Find each line below containing the word "scratchpad" and copy it.

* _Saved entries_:
******************************
/-- ROWS_LAND (R137, R144): the next row in list order, once every piece that carries its bytes has been granted. -/
def execRowsLand (f : Fur) (k : DrillNo) (out : ReadOutcome) (s : State) : Res :=
  let x := s.drill f k
  if x.moving && !x.out && !x.isRecv && !(s.fur f).gated && !s.stopped then
    match x.nextLanding with
    | some (b, i) => if b.rowWaits i then .next s else .next (s.landRow f k b i out)
    | none => .next s
  else .next s

/-! ### Port S of a drill (R125, R131) -/

/-- The row of a block on the scratchpad side, and its ring. -/
def Furrow.spRow (x : Furrow) (d : Desc) (i : Nat) (write : Bool) : Nat × Option Nat :=
  if d.spkind = 1 then (x.ringRow d.ringNo write, some d.ringNo) else (d.rowSp i / 512, none)

/-- The landed row that comes next on port S: the first neither written nor in transfer; a TEE row waits for the relay output to have
accepted every earlier row (R146). -/
def Furrow.nextWrite (x : Furrow) (k : DrillNo) : Option LandRow :=
  let z := x.drill k
  match z.landing.find? (fun r => !r.written && !x.xfers.any (fun t => t.agent == .drill k && !t.desc && t.idx == r.idx && t.row == r.row)) with
  | some r =>
    if z.mode = 1 && (z.landing.takeWhile (fun q => q != r)).any (fun q => !q.relayed) then none else some r
  | none => none

/-- The next descriptor of a list in the scratchpad, as a transfer of the drill with tag mode IGNORE (R128). -/
def Furrow.descNext (x : Furrow) (k : DrillNo) : Option Xfer :=
  let z := x.drill k
  if z.listScratch && z.fetches && !x.xfers.any (fun t => t.agent == .drill k && t.desc) then
    some ⟨.drill k, z.listOffset + 32 * z.fetchIdx, 32, false, 0, none, [], false, z.fetchIdx, 0, true⟩
  else none

/-- The next transfer of a drill, as far as its list goes: the next row to take from the scratchpad (R125, R131), the next landed row to
write, or else the next descriptor of a list in the scratchpad; a row of a put-queue block needs none. -/
def Furrow.drillNext (x : Furrow) (k : DrillNo) : Option Xfer :=
  let z := x.drill k
  let row : Option Xfer :=
    if !z.moving then none
    else if z.out then
      match z.blocks.find? (fun b => decide (b.begun < b.rows)) with
      | some b =>
        if b.isPut then none
        else
          let p := x.spRow b.desc b.begun false
          some ⟨.drill k, p.1 * 512, 512, false, b.desc.tag, p.2, [], false, b.idx, b.begun, false⟩
      | none => none
    else match x.nextWrite k with
    | some r =>
      match z.blocks.find? (fun b => b.idx == r.idx) with
      | some b =>
        let p := x.spRow b.desc r.row true
        some ⟨.drill k, p.1 * 512, r.bytes.length, true, if r.poison && b.desc.tag == 0 then 4 else b.desc.tag, p.2, r.bytes, r.poison,
          r.idx, r.row, false⟩
      | none => none
    | none => none
  match row with | some t => some t | none => x.descNext k

/-- A drill's transfer begins; of an OUT block one row more has begun. -/
def State.drillBegins (s : State) (f : Fur) (k : DrillNo) (t : Xfer) : State :=
  let s1 := s.setFur f ((s.fur f).sBegin t)
  if t.write || t.desc then s1
  else s1.modDrill f k (fun z => { z with blocks := mapFirst (fun c => c.idx == t.idx) (fun c => { c with begun := c.begun + 1 }) z.blocks })

/-- A row of the put queue goes to the open put-queue block whose turn it is (R138). -/
def State.takePut (s : State) (f : Fur) (k : DrillNo) : State :=
  let x := s.drill f k
  match x.blocks.find? (fun b => decide (b.begun < b.rows)), x.putq with
  | some b, r :: q =>
    if x.out && x.moving && b.isPut then
      s.setDrill f k { x with
        putq := q, tilePut := some b.tile
        blocks := mapFirst (fun c => c.idx == b.idx) (fun c => c.takePuts [r]) x.blocks }
    else s
  | _, _ => s
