/-! ### Refusing a frame (R317) -/

def frameFur (fr : Frame) : Nat := if fr.type = fFsig then 0 else fld fr.h2 0 4
def frameWin (fr : Frame) : Nat := if fr.type = fWrite then fld fr.h2 4 4 else 0
def frameOff (fr : Frame) : Nat := if fr.type = fWrite then fld fr.h2 8 26 else 0

/-- Frozen pairs of a source. -/
def Mesh.frozenPairs (m : Mesh) (src : Nat) : Nat :=
  (m.recv.filter (fun (p : Nat × RecvLane) => p.1 / 64 == src && p.2.frozen)).length

/-- Whether a port-S agent is a mesh window. -/
def agentIsWindow (a : Agent) : Bool := match a with | .window _ => true | _ => false

/-- The row of a frame at its turn that port S has in transfer is given up. -/
def State.dropRow (s : State) (c : Frame) : State :=
  s.modFur (furOf (frameFur c)) (fun z => { z with xfers := z.xfers.filter (fun t => !(agentIsWindow t.agent && t.idx == c.key)) })

/-- Every frame that a lane has, at its turn or held, is refused with PERMISSION; rows of it already written stay (log 51). -/
def State.dropLane (s : State) (k : Nat) : State :=
  let x := s.ms.recvLane k
  let s1 := x.cur.toList.foldl State.dropRow s
  (x.cur.toList ++ x.held).foldl (fun s g => s.nak g 1 stPermission)
    (s1.setMs (s1.ms.setRecv k { x with cur := none, rows := 0, held := [], slots := none }))

/-- With 16 pairs of the source frozen, the source freezes, event 0x0804, and every frame of its that waits is refused with every later one. -/
def State.widenSource (s : State) (fr : Frame) : State :=
  let n := s.ms.frozenPairs fr.src
  if 16 ≤ n ∧ tget false s.ms.frozenSrcs fr.src = false then
    let s1 := (s.setMs { s.ms with frozenSrcs := tset false s.ms.frozenSrcs fr.src true }).faultRecord 0x0804 (srcOf 7 fr.lane) fr.src n 0
      (levByte 1 false false)
    (s1.ms.recv.filter (fun p => p.1 / 64 == fr.src)).foldl (fun s p => s.dropLane p.1) s1
  else s

/-- A frame that fails its checks: NAK of REASON 1, the pair frozen, event 0x0802; the frames that it held are refused with it. -/
def State.refuseFrame (s : State) (fr : Frame) (status : Nat) : State :=
  let x := s.ms.recvLane fr.key
  let s1 := (s.nak fr 1 status).setMs { (s.nak fr 1 status).ms with sticky := setBit s.ms.sticky 3 true }
  let s2 := s1.setMs (s1.ms.setRecv fr.key { x with frozen := true, cur := none, rows := 0, held := [], slots := none })
  let s3 := s2.faultRecord 0x0802 (srcOf 7 fr.lane) (at' fr.src 16 + at' (frameFur fr) 12 + at' (frameWin fr) 8 + fr.lane)
    (at' status 16 + fr.type) (frameOff fr) (levByte 1 false false)
  x.held.foldl (fun s g => s.nak g 1 stPermission) (s3.widenSource fr)

/-! ### A frame's turn (R307, R311) -/

def Window.admits (w : Window) (fr : Frame) : Bool :=
  w.isOpen && (BitVec.ofNat 16 fr.src ^^^ w.srcId) &&& w.srcMask == 0 && bitOf w.lanes fr.lane

def State.window (s : State) (f : Fur) (j : Nat) : Window := vat Window.closed (s.fur f).windows j
def State.setWindow (s : State) (f : Fur) (j : Nat) (w : Window) : State :=
  s.modFur f (fun x => { x with windows := vput x.windows j w })

/-- The checks of R311. -/
def State.writeCheck (s : State) (fr : Frame) : Option Nat :=
  let f := frameFur fr
  let w := s.window (furOf f) (frameWin fr)
  if s.build.furrows ≤ f || !(s.fur (furOf f)).owned || !w.admits fr then some stPermission
  else if frameOff fr % 512 ≠ 0 ∨ w.length.toNat < frameOff fr + fr.len then some stBounds
  else none

/-- A data frame comes to its turn: a WRITE is checked before any byte moves. -/
def State.takeTurn (s : State) (fr : Frame) : State :=
  let x := s.ms.recvLane fr.key
  match (if fr.type = fWrite then s.writeCheck fr else none) with
  | some st => s.refuseFrame fr st
  | none => s.setMs (s.ms.setRecv fr.key { x with cur := some fr, rows := 0, slots := none })

/-- The frame at its turn commits: EXPECT advances, an ACK follows, and a held frame may come to its turn (R307). -/
def State.commitFrame (s : State) (fr : Frame) (status : Nat) : State :=
  let x := s.ms.recvLane fr.key
  let n := x.expect + 1
  let nxt := x.held.find? (fun g => g.lseq == n)
  let s1 := s.setMs (s.ms.setRecv fr.key { x with
    expect := n, cur := none, rows := 0, slots := none, held := x.held.filter (fun g => g.lseq != n) })
  let s2 := s1.answer fAck fr.src fr.lane fr.lseq.toNat status
  match nxt with
  | some g => s2.takeTurn g
  | none => s2

/-! ### LANE_FRAME_DELIVER (R307, R309) -/

def Mesh.heldCount (m : Mesh) : Nat := m.recv.foldl (fun n (p : Nat × RecvLane) => n + p.2.held.length) 0

/-- A SYN frame: EXPECT and VALID; held frames are discarded, event 0x8801, and with another frame at its turn the row of it that port S is
writing. A copy of the frame that is at its turn leaves it there. -/
def State.adoptSyn (s : State) (fr : Frame) : State :=
  let x := s.ms.recvLane fr.key
  let same := match x.cur with | some c => c.lseq == fr.lseq | none => false
  let s1 := match x.cur with
    | some c => if same then s else s.dropRow c
    | none => s
  (s1.setMs (s.ms.setRecv fr.key { x with
    expect := fr.lseq, valid := true, held := [], cur := if same then x.cur else none, rows := if same then x.rows else 0
    slots := if same then x.slots else none })).offer
      0x8801 (srcOf 7 fr.lane) (at' fr.src 16 + fr.lane) fr.lseq.toNat 0

/-- The table of R307. The STATUS of the ACK of a duplicate is that of a frame long committed, OK or OK_POISONED: a free value. -/
def State.receiveData (s : State) (fr : Frame) (p : Nat) : State :=
  let x := s.ms.recvLane fr.key
  let ahead := (fr.lseq - x.expect).toNat
  if !x.valid then s.nakFree fr 3
  else if ahead = 0 then (if x.cur.isSome then s else s.takeTurn fr)
  else if ahead < 64 then
    (if x.held.any (fun g => g.lseq == fr.lseq) then s
    else if 64 ≤ s.ms.heldCount then s.nakFree fr 2
    else s.setMs (s.ms.setRecv fr.key { x with held := x.held ++ [fr] }))
  else if reached x.expect fr.lseq then
    (s.answer fAck fr.src fr.lane (x.expect - 1).toNat ((Config.freeWord s.free).toNat % 2)).bumpFree
  else s.dropFrame p 5 fr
******************************
* _Reply to the task_:
/-- The row of a block on the scratchpad side, and its ring. -/
/-- The next descriptor of a list in the scratchpad, as a transfer of the drill with tag mode IGNORE (R128). -/
/-- The next transfer of a drill, as far as its list goes: the next row to take from the scratchpad (R125, R131), the next landed row to
write, or else the next descriptor of a list in the scratchpad; a row of a put-queue block needs none. -/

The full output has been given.